_Problem to work on:_ Take the entries below and print only the lines from the one with "sortBy (fun a" through the one with "0, _ => (acc, st)", exactly as they stand, both ends included.

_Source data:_
────────
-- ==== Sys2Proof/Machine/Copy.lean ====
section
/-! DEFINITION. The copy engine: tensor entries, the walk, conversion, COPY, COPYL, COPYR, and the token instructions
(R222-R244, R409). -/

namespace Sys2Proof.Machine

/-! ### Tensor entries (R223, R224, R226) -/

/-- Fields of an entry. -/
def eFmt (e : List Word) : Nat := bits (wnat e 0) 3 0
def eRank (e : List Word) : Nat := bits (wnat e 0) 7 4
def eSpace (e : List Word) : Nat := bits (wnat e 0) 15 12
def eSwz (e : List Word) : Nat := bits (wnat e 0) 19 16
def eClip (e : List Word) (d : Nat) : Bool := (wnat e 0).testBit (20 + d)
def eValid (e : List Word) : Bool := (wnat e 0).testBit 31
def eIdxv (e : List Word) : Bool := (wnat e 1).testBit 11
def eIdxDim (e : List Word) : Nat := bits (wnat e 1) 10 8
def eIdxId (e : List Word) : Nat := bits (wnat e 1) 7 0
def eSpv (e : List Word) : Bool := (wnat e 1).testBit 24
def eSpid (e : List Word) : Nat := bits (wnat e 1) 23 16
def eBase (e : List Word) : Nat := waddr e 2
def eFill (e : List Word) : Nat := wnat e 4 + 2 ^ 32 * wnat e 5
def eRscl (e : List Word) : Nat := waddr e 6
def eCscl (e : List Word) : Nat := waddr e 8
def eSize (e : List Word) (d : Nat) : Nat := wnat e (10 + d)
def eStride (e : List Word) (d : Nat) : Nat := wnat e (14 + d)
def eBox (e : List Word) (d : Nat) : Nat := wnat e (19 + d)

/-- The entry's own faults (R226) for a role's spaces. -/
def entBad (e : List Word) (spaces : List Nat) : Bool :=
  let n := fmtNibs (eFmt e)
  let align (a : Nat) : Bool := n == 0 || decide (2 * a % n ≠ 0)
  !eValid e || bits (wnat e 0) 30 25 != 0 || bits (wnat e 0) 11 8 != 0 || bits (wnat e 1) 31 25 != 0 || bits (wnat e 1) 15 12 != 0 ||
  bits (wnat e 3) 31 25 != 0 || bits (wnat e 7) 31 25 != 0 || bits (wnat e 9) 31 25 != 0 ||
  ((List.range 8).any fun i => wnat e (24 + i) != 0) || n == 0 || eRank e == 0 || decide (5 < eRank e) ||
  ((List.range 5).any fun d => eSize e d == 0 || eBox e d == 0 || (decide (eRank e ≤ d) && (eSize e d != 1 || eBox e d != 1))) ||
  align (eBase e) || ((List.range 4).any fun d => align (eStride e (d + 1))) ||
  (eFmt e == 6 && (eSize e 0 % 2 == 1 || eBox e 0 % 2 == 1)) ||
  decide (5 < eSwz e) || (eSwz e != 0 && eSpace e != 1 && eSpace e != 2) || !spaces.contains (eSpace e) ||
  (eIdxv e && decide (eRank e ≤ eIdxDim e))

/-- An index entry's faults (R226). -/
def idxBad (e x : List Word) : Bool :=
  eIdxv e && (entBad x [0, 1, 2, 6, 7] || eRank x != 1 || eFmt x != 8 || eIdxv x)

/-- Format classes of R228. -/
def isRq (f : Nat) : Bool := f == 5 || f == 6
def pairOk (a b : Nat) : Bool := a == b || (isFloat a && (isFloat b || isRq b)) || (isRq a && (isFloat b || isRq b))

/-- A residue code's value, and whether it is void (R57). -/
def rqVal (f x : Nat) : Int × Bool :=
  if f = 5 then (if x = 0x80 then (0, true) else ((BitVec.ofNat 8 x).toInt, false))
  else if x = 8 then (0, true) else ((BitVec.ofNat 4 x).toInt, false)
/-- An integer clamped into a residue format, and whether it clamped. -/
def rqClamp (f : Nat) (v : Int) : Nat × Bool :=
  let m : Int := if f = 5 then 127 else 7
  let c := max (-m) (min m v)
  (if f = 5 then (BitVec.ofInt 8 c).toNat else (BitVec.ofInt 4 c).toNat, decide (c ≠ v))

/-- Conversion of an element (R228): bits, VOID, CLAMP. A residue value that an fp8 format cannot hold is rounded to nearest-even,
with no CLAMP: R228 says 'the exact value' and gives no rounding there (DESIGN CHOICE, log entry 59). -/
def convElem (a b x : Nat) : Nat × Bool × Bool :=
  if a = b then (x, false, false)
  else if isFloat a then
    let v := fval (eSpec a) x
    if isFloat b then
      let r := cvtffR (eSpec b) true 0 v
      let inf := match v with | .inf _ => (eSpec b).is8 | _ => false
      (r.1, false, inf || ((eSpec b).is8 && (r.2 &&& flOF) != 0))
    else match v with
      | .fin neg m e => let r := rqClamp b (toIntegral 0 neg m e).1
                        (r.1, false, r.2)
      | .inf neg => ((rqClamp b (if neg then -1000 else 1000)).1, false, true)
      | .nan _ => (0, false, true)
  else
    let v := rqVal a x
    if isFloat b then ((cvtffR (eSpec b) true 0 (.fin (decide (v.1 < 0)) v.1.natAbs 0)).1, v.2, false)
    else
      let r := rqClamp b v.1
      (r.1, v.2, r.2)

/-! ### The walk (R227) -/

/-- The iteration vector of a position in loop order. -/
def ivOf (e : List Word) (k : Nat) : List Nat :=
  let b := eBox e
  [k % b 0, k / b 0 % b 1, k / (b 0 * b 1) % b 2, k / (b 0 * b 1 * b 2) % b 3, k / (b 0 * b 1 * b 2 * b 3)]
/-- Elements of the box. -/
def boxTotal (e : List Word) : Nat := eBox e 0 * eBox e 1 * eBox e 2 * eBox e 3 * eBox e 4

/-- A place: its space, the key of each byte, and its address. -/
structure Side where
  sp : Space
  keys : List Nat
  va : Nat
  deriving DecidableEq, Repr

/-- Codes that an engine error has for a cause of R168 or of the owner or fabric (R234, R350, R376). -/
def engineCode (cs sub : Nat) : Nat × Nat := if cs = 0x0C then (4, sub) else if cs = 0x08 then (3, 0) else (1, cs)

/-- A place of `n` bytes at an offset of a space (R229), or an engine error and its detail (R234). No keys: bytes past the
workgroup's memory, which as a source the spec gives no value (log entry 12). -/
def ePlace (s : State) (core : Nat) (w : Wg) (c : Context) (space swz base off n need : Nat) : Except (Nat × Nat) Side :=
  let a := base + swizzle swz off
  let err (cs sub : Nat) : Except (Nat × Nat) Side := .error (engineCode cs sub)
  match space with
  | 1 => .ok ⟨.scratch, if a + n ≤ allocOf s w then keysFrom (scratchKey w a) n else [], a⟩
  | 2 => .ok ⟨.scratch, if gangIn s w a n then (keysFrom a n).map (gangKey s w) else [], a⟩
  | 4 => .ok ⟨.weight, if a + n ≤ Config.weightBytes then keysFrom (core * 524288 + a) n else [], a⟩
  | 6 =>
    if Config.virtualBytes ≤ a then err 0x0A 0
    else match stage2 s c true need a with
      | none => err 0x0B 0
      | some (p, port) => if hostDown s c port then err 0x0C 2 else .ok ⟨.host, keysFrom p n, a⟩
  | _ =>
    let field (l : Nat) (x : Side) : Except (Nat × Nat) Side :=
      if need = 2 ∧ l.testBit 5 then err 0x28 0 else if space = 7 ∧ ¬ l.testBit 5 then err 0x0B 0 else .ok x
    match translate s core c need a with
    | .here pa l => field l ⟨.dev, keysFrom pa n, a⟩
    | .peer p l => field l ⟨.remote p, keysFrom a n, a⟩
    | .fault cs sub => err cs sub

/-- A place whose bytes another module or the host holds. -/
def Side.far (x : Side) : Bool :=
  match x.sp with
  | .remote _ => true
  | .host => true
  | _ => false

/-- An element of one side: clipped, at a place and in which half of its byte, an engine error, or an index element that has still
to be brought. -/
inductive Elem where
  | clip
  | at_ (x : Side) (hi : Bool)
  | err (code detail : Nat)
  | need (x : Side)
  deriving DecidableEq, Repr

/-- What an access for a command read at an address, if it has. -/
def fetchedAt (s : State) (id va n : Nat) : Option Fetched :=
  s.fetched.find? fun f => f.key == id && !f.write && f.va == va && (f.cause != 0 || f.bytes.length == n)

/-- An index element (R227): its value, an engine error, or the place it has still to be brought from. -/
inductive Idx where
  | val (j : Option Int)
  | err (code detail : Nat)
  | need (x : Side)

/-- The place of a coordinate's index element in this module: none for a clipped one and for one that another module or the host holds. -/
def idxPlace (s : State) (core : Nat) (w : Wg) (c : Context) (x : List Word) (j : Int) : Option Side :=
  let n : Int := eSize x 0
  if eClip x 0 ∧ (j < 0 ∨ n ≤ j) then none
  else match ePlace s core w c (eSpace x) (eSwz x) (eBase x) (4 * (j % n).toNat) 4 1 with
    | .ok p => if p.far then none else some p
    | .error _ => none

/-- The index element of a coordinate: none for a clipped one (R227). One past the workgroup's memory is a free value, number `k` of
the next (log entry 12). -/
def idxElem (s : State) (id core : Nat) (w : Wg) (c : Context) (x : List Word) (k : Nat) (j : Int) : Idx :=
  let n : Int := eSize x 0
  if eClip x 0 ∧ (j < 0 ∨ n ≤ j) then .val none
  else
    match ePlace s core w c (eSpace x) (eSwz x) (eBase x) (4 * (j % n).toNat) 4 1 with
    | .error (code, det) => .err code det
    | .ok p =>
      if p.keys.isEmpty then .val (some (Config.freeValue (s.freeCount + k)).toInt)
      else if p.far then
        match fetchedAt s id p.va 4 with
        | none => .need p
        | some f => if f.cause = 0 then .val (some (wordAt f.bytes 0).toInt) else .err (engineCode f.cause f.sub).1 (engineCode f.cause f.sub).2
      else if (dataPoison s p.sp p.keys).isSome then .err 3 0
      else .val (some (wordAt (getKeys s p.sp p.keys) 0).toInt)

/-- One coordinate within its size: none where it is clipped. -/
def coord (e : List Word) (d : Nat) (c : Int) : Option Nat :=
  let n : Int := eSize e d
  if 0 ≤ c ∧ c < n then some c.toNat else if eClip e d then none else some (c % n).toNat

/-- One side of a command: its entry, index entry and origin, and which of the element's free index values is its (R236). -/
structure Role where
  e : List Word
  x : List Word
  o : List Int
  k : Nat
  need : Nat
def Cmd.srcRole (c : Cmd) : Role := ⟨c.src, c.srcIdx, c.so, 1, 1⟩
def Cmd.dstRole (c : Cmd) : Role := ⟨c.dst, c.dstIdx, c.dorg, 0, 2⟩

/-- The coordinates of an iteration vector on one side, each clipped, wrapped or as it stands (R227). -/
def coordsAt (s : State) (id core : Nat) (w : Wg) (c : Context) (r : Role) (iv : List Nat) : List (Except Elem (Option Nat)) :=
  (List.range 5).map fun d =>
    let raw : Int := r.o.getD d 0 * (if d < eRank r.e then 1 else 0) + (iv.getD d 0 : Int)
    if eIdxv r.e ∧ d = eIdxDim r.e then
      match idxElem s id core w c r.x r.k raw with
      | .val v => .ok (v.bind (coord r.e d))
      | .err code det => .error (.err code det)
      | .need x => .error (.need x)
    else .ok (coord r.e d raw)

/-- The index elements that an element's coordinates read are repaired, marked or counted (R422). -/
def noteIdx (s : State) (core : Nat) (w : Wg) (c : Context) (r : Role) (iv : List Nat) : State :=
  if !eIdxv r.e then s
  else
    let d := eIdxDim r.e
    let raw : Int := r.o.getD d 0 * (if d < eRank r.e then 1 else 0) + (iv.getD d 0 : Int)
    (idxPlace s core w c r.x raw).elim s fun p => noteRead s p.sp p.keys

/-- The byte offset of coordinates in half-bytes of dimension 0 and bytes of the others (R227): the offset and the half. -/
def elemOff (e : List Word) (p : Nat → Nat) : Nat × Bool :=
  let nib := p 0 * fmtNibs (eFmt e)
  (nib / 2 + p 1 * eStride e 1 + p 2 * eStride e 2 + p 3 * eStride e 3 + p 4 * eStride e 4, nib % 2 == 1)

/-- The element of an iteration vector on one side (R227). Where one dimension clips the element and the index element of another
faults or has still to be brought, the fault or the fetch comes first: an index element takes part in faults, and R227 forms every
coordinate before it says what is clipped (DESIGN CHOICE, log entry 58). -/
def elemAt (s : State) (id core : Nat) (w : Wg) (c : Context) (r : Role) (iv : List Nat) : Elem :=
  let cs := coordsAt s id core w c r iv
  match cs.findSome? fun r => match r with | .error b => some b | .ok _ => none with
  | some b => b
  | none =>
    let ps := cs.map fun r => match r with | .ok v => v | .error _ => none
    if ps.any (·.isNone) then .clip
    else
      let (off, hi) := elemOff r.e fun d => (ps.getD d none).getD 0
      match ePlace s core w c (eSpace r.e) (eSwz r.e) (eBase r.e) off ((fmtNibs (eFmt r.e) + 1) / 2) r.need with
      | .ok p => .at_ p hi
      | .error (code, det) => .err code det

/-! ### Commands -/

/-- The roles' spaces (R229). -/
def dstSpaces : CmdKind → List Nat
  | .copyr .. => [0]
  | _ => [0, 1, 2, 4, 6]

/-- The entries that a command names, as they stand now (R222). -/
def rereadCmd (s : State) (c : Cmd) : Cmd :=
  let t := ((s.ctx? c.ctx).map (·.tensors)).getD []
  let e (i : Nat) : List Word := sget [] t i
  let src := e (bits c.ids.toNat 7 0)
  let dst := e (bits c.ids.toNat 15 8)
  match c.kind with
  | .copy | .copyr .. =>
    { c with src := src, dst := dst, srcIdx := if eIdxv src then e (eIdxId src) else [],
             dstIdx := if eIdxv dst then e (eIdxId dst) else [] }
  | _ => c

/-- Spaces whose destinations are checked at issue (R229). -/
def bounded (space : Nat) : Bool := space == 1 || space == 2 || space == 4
────────
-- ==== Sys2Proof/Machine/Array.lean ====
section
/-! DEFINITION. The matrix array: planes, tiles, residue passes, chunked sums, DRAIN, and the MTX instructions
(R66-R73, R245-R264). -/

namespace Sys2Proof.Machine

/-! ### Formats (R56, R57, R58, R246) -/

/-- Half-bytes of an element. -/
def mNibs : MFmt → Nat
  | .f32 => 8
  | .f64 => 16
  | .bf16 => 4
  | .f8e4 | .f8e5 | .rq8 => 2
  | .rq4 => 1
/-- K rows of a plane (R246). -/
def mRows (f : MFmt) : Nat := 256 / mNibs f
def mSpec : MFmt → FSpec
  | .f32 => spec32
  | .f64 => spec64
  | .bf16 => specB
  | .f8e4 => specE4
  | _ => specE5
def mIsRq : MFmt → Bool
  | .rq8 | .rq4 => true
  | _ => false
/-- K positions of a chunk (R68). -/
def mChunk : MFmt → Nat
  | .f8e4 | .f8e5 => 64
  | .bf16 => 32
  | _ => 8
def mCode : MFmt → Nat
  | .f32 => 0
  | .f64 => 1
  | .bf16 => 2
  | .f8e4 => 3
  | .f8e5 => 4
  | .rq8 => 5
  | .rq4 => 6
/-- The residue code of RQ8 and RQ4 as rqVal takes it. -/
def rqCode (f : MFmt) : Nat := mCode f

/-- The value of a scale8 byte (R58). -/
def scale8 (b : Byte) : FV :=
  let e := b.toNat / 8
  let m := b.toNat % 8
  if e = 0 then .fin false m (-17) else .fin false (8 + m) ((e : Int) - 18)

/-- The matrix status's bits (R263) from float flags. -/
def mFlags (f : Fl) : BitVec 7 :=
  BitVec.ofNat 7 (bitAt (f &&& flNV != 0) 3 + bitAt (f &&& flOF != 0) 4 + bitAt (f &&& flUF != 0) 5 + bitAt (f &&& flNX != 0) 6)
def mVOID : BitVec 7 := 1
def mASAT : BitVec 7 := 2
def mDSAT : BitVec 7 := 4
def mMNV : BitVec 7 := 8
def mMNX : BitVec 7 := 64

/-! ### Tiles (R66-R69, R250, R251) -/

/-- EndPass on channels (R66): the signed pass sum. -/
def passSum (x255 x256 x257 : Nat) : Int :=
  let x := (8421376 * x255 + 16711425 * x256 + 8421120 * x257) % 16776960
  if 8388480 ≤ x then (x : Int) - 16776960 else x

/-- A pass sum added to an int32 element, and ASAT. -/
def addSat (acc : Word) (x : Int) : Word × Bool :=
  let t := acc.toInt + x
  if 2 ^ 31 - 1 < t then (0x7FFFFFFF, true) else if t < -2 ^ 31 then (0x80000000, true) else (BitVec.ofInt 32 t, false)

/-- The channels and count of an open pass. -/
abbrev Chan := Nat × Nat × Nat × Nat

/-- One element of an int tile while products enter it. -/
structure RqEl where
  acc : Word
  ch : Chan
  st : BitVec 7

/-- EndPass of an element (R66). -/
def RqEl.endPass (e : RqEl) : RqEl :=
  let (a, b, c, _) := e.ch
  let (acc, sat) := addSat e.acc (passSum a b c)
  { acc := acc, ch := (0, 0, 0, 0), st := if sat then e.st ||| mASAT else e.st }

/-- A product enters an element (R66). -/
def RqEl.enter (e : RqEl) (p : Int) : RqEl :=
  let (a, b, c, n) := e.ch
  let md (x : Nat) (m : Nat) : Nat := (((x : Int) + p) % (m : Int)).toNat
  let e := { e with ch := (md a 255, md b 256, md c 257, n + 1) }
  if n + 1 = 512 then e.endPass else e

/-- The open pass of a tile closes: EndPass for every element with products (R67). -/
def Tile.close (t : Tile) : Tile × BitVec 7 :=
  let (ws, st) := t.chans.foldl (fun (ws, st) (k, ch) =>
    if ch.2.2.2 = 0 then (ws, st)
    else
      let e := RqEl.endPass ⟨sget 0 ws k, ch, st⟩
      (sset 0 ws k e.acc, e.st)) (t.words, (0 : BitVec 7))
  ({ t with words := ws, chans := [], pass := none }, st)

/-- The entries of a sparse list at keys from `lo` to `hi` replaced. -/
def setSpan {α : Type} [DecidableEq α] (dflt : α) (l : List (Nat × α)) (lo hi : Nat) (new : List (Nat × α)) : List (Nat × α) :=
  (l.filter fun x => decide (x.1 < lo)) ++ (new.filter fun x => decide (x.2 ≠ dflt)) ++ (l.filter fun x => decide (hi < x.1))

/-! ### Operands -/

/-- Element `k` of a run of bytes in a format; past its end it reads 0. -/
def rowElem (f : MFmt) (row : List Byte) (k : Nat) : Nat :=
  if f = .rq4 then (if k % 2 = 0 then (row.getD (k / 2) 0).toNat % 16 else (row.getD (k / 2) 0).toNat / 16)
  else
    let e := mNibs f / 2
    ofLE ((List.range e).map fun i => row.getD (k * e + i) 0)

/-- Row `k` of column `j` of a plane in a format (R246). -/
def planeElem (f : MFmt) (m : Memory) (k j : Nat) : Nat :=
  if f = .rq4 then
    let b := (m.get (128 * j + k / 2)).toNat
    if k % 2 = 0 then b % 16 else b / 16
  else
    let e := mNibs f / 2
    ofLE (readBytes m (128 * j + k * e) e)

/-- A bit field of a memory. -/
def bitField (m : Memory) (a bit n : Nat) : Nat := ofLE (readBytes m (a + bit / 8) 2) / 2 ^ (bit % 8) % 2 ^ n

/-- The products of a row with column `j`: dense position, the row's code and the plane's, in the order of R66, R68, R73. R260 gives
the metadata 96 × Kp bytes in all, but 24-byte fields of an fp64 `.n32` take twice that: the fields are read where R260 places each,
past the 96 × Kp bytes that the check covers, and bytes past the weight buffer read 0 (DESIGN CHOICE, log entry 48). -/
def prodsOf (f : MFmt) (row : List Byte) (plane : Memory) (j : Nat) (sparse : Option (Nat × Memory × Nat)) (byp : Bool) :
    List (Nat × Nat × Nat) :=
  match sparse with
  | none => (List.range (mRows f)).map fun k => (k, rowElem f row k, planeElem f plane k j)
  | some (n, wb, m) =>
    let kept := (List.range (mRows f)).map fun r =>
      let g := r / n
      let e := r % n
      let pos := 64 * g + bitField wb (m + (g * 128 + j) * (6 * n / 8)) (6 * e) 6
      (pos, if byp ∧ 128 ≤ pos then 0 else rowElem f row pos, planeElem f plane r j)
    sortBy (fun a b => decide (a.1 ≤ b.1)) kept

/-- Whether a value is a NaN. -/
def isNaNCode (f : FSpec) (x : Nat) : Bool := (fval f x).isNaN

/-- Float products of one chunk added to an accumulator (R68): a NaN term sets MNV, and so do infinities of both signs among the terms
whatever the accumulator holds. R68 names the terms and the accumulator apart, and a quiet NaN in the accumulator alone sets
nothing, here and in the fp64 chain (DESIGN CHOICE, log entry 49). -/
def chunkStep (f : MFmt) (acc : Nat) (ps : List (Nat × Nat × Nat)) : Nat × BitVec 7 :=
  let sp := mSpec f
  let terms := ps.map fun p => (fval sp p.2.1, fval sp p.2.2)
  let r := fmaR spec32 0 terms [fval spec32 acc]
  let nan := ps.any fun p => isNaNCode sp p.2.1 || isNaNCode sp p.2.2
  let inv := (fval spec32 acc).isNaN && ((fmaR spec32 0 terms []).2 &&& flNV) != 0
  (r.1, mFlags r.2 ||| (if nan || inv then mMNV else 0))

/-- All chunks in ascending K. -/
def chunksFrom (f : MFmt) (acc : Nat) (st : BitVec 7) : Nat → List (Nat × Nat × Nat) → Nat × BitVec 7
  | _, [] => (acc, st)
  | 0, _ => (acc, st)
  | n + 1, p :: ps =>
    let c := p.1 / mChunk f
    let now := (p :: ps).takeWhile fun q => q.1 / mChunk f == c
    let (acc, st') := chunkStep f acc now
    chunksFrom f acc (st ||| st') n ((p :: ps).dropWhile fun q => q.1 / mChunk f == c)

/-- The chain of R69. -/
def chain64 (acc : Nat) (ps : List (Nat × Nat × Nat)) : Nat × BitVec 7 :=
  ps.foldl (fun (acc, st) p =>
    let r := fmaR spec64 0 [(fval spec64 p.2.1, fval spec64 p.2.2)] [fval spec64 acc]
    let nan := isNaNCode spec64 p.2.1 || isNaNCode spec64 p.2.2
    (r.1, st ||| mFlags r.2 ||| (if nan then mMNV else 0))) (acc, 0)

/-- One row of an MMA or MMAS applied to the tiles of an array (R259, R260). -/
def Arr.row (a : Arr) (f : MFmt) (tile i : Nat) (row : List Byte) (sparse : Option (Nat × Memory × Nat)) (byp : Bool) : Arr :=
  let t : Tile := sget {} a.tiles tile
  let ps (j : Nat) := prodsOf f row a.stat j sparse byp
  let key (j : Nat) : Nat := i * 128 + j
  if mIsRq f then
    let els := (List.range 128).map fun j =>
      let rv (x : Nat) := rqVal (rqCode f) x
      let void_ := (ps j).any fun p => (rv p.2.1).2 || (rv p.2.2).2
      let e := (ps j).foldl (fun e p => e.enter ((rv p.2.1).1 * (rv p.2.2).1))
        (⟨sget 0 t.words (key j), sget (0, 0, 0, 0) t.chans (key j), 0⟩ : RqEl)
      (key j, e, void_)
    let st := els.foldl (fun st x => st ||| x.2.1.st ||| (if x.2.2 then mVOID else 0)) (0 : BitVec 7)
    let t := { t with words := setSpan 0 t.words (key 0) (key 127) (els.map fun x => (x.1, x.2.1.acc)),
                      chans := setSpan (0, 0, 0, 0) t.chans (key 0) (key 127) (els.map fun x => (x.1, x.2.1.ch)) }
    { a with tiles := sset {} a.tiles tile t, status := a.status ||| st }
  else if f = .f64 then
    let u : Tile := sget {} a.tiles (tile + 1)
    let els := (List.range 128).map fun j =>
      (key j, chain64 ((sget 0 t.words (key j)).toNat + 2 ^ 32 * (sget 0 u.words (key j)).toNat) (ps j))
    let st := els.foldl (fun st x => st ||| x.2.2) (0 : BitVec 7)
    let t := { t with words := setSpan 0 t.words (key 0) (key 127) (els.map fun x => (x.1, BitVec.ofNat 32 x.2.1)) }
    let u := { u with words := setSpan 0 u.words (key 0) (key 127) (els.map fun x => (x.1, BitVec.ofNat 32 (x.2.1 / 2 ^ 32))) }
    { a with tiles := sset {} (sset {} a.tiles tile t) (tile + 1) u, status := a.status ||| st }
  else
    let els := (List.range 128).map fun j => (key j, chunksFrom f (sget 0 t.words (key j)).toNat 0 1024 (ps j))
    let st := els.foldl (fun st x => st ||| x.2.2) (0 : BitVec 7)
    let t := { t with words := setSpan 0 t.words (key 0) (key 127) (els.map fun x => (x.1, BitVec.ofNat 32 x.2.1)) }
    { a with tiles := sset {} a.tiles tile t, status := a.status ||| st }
────────
_Result for this exercise:_
    sortBy (fun a b => decide (a.1 ≤ b.1)) kept

/-- Whether a value is a NaN. -/
def isNaNCode (f : FSpec) (x : Nat) : Bool := (fval f x).isNaN

/-- Float products of one chunk added to an accumulator (R68): a NaN term sets MNV, and so do infinities of both signs among the terms
whatever the accumulator holds. R68 names the terms and the accumulator apart, and a quiet NaN in the accumulator alone sets
nothing, here and in the fp64 chain (DESIGN CHOICE, log entry 49). -/
def chunkStep (f : MFmt) (acc : Nat) (ps : List (Nat × Nat × Nat)) : Nat × BitVec 7 :=
  let sp := mSpec f
  let terms := ps.map fun p => (fval sp p.2.1, fval sp p.2.2)
  let r := fmaR spec32 0 terms [fval spec32 acc]
  let nan := ps.any fun p => isNaNCode sp p.2.1 || isNaNCode sp p.2.2
  let inv := (fval spec32 acc).isNaN && ((fmaR spec32 0 terms []).2 &&& flNV) != 0
  (r.1, mFlags r.2 ||| (if nan || inv then mMNV else 0))

/-- All chunks in ascending K. -/
def chunksFrom (f : MFmt) (acc : Nat) (st : BitVec 7) : Nat → List (Nat × Nat × Nat) → Nat × BitVec 7
  | _, [] => (acc, st)
  | 0, _ => (acc, st)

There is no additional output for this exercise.